As pessoas se reconhecem como sendo tais tendo outras como espelho. As professoras entrevistadas alegaram que, a partir de seu ingresso no PEC - Formação Universitária, começaram a ser vistas de outro modo pelos colegas de escola. “Ser visto com outros olhos” é um elemento que faz com que o professor também se veja de outro modo. E isso o modifica, o altera. (p. 247).

Com isso, Sarmento (2003) argumentou que as mudanças nas professoras/alunas ocorreram não somente no campo profissional, mas também no campo pessoal, devido à valorização social que elas passaram a ter.

Barbosa (2005) constatou uma mudança positiva na postura das professoras/alunas no fim do PEC. No entanto, a autora se colocou de forma mais pessimista ao analisar essas mudanças, acreditando que elas em nada contribuirão para uma mudança efetiva do trabalho dessas professoras dentro da sala de aula, visto que elas dependem muito mais das condições de trabalho e da formação inicial do que simplesmente da valorização social.

Nesta pesquisa, não pretendo avaliar se houve qualquer mudança no trabalho das professoras/alunas dentro da sala de aula, visto que esse não é o objetivo deste estudo. É possível averiguar apenas que, na perspectiva das professoras/alunas

entrevistas, o projeto Pedagogia Cidadã trouxe contribuições significativas para as suas vidas, como a valorização profissional, as trocas de experiências, a aquisição de hábitos de estudo e uma visão mais crítica sobre seu trabalho na educação.
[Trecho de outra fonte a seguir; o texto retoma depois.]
-- ==== Sys2Proof/Laws/State.lean ====
section
/-!
SUPPORT. What each operation on the state leaves of each field: one lemma for a field and an operation, so that no proof
unfolds a record update; and the parts of the two sides.
-/
namespace Sys2Proof.Machine

/-! ### Sides -/

@[simp] theorem Both.get_set_same {α : Type} (x : Both α) (d : Side) (v : α) : (x.set d v).get d = v := by cases d <;> rfl

@[simp] theorem Both.get_set_other {α : Type} (x : Both α) (d e : Side) (v : α) (h : e ≠ d) : (x.set d v).get e = x.get e := by
  cases d <;> cases e <;> first | rfl | exact absurd rfl h

@[simp] theorem Girth.side_setSide_same (g : Girth) (d : Side) (v : GirthSide) : (g.setSide d v).side d = v := by
  cases d <;> rfl

@[simp] theorem Girth.side_setSide_other (g : Girth) (d e : Side) (v : GirthSide) (h : e ≠ d) :
    (g.setSide d v).side e = g.side e := by cases d <;> cases e <;> first | rfl | exact absurd rfl h

@[simp] theorem Girth.setSide_ring (g : Girth) (d : Side) (v : GirthSide) : (g.setSide d v).ring = g.ring := by cases d <;> rfl
@[simp] theorem Girth.setSide_waiting (g : Girth) (d : Side) (v : GirthSide) : (g.setSide d v).waiting = g.waiting := by
  cases d <;> rfl
@[simp] theorem Girth.setSide_dump (g : Girth) (d : Side) (v : GirthSide) : (g.setSide d v).dump = g.dump := by cases d <;> rfl
@[simp] theorem Girth.setSide_used (g : Girth) (d : Side) (v : GirthSide) : (g.setSide d v).used = g.used := by cases d <;> rfl

variable (s : State)

/-! ### setPwr -/

section
variable (f : Power → Power)
@[simp] theorem setPwr_pwr : (setPwr f s).pwr = f s.pwr := rfl
@[simp] theorem setPwr_pll : (setPwr f s).pll = s.pll := rfl
@[simp] theorem setPwr_harn : (setPwr f s).harn = s.harn := rfl
@[simp] theorem setPwr_brg : (setPwr f s).brg = s.brg := rfl
@[simp] theorem setPwr_evq : (setPwr f s).evq = s.evq := rfl
@[simp] theorem setPwr_live : (setPwr f s).live = s.live := rfl
@[simp] theorem setPwr_draft : (setPwr f s).draft = s.draft := rfl
@[simp] theorem setPwr_rw : (setPwr f s).rw = s.rw := rfl
@[simp] theorem setPwr_nv : (setPwr f s).nv = s.nv := rfl
@[simp] theorem setPwr_tacks : (setPwr f s).tacks = s.tacks := rfl
@[simp] theorem setPwr_lash : (setPwr f s).lash = s.lash := rfl
@[simp] theorem setPwr_recv : (setPwr f s).recv = s.recv := rfl
@[simp] theorem setPwr_cur : (setPwr f s).cur = s.cur := rfl
@[simp] theorem setPwr_zones : (setPwr f s).zones = s.zones := rfl
@[simp] theorem setPwr_base : (setPwr f s).base = s.base := rfl
@[simp] theorem setPwr_therm : (setPwr f s).therm = s.therm := rfl
@[simp] theorem setPwr_girth : (setPwr f s).girth = s.girth := rfl
@[simp] theorem setPwr_tb : (setPwr f s).tb = s.tb := rfl
@[simp] theorem setPwr_awl : (setPwr f s).awl = s.awl := rfl
@[simp] theorem setPwr_aux : (setPwr f s).aux = s.aux := rfl
@[simp] theorem setPwr_strm : (setPwr f s).strm = s.strm := rfl
@[simp] theorem setPwr_tiles : (setPwr f s).tiles = s.tiles := rfl
@[simp] theorem setPwr_mem : (setPwr f s).mem = s.mem := rfl
@[simp] theorem setPwr_dma : (setPwr f s).dma = s.dma := rfl
@[simp] theorem setPwr_cal : (setPwr f s).cal = s.cal := rfl
@[simp] theorem setPwr_can : (setPwr f s).can = s.can := rfl
@[simp] theorem setPwr_drawn : (setPwr f s).drawn = s.drawn := rfl
@[simp] theorem setPwr_pending : (setPwr f s).pending = s.pending := rfl
end

/-! ### setPll -/

section
variable (f : Pll → Pll)
@[simp] theorem setPll_pwr : (setPll f s).pwr = s.pwr := rfl
@[simp] theorem setPll_pll : (setPll f s).pll = f s.pll := rfl
@[simp] theorem setPll_harn : (setPll f s).harn = s.harn := rfl
@[simp] theorem setPll_brg : (setPll f s).brg = s.brg := rfl
@[simp] theorem setPll_evq : (setPll f s).evq = s.evq := rfl
@[simp] theorem setPll_live : (setPll f s).live = s.live := rfl
@[simp] theorem setPll_draft : (setPll f s).draft = s.draft := rfl
@[simp] theorem setPll_rw : (setPll f s).rw = s.rw := rfl
@[simp] theorem setPll_nv : (setPll f s).nv = s.nv := rfl
@[simp] theorem setPll_tacks : (setPll f s).tacks = s.tacks := rfl
@[simp] theorem setPll_lash : (setPll f s).lash = s.lash := rfl
@[simp] theorem setPll_recv : (setPll f s).recv = s.recv := rfl
@[simp] theorem setPll_cur : (setPll f s).cur = s.cur := rfl
@[simp] theorem setPll_zones : (setPll f s).zones = s.zones := rfl
@[simp] theorem setPll_base : (setPll f s).base = s.base := rfl
@[simp] theorem setPll_therm : (setPll f s).therm = s.therm := rfl
@[simp] theorem setPll_girth : (setPll f s).girth = s.girth := rfl
@[simp] theorem setPll_tb : (setPll f s).tb = s.tb := rfl
@[simp] theorem setPll_awl : (setPll f s).awl = s.awl := rfl
@[simp] theorem setPll_aux : (setPll f s).aux = s.aux := rfl
@[simp] theorem setPll_strm : (setPll f s).strm = s.strm := rfl
@[simp] theorem setPll_tiles : (setPll f s).tiles = s.tiles := rfl
@[simp] theorem setPll_mem : (setPll f s).mem = s.mem := rfl
@[simp] theorem setPll_dma : (setPll f s).dma = s.dma := rfl
@[simp] theorem setPll_cal : (setPll f s).cal = s.cal := rfl
@[simp] theorem setPll_can : (setPll f s).can = s.can := rfl
@[simp] theorem setPll_drawn : (setPll f s).drawn = s.drawn := rfl
@[simp] theorem setPll_pending : (setPll f s).pending = s.pending := rfl
end

/-! ### setHarn -/

section
variable (f : Harness → Harness)
@[simp] theorem setHarn_pwr : (setHarn f s).pwr = s.pwr := rfl
@[simp] theorem setHarn_pll : (setHarn f s).pll = s.pll := rfl
@[simp] theorem setHarn_harn : (setHarn f s).harn = f s.harn := rfl
@[simp] theorem setHarn_brg : (setHarn f s).brg = s.brg := rfl
@[simp] theorem setHarn_evq : (setHarn f s).evq = s.evq := rfl
@[simp] theorem setHarn_live : (setHarn f s).live = s.live := rfl
@[simp] theorem setHarn_draft : (setHarn f s).draft = s.draft := rfl
@[simp] theorem setHarn_rw : (setHarn f s).rw = s.rw := rfl
@[simp] theorem setHarn_nv : (setHarn f s).nv = s.nv := rfl
@[simp] theorem setHarn_tacks : (setHarn f s).tacks = s.tacks := rfl
@[simp] theorem setHarn_lash : (setHarn f s).lash = s.lash := rfl
@[simp] theorem setHarn_recv : (setHarn f s).recv = s.recv := rfl
@[simp] theorem setHarn_cur : (setHarn f s).cur = s.cur := rfl
@[simp] theorem setHarn_zones : (setHarn f s).zones = s.zones := rfl
@[simp] theorem setHarn_base : (setHarn f s).base = s.base := rfl
@[simp] theorem setHarn_therm : (setHarn f s).therm = s.therm := rfl
@[simp] theorem setHarn_girth : (setHarn f s).girth = s.girth := rfl
@[simp] theorem setHarn_tb : (setHarn f s).tb = s.tb := rfl
@[simp] theorem setHarn_awl : (setHarn f s).awl = s.awl := rfl
@[simp] theorem setHarn_aux : (setHarn f s).aux = s.aux := rfl
@[simp] theorem setHarn_strm : (setHarn f s).strm = s.strm := rfl
@[simp] theorem setHarn_tiles : (setHarn f s).tiles = s.tiles := rfl
@[simp] theorem setHarn_mem : (setHarn f s).mem = s.mem := rfl
@[simp] theorem setHarn_dma : (setHarn f s).dma = s.dma := rfl
@[simp] theorem setHarn_cal : (setHarn f s).cal = s.cal := rfl
@[simp] theorem setHarn_can : (setHarn f s).can = s.can := rfl
@[simp] theorem setHarn_drawn : (setHarn f s).drawn = s.drawn := rfl
@[simp] theorem setHarn_pending : (setHarn f s).pending = s.pending := rfl
end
Neste capítulo, apresentei e discuti os resultados desta pesquisa. A partir desses dados, foi possível constatar que o projeto Pedagogia Cidadã, na perspectiva das professoras/alunas entrevistadas, pareceu ter maior preocupação com a certificação em massa de professoras do que com a formação crítica para o trabalho na educação infantil. Isso pode ter se dado devido ao alinhamento do projeto com as políticas neoliberais predominantes no país atualmente. Apesar disso, não se pode desconsiderar as contribuições que o projeto trouxe para a mudança na postura dessas professoras/alunas, que se tornaram mais críticas quanto ao trabalho na educação.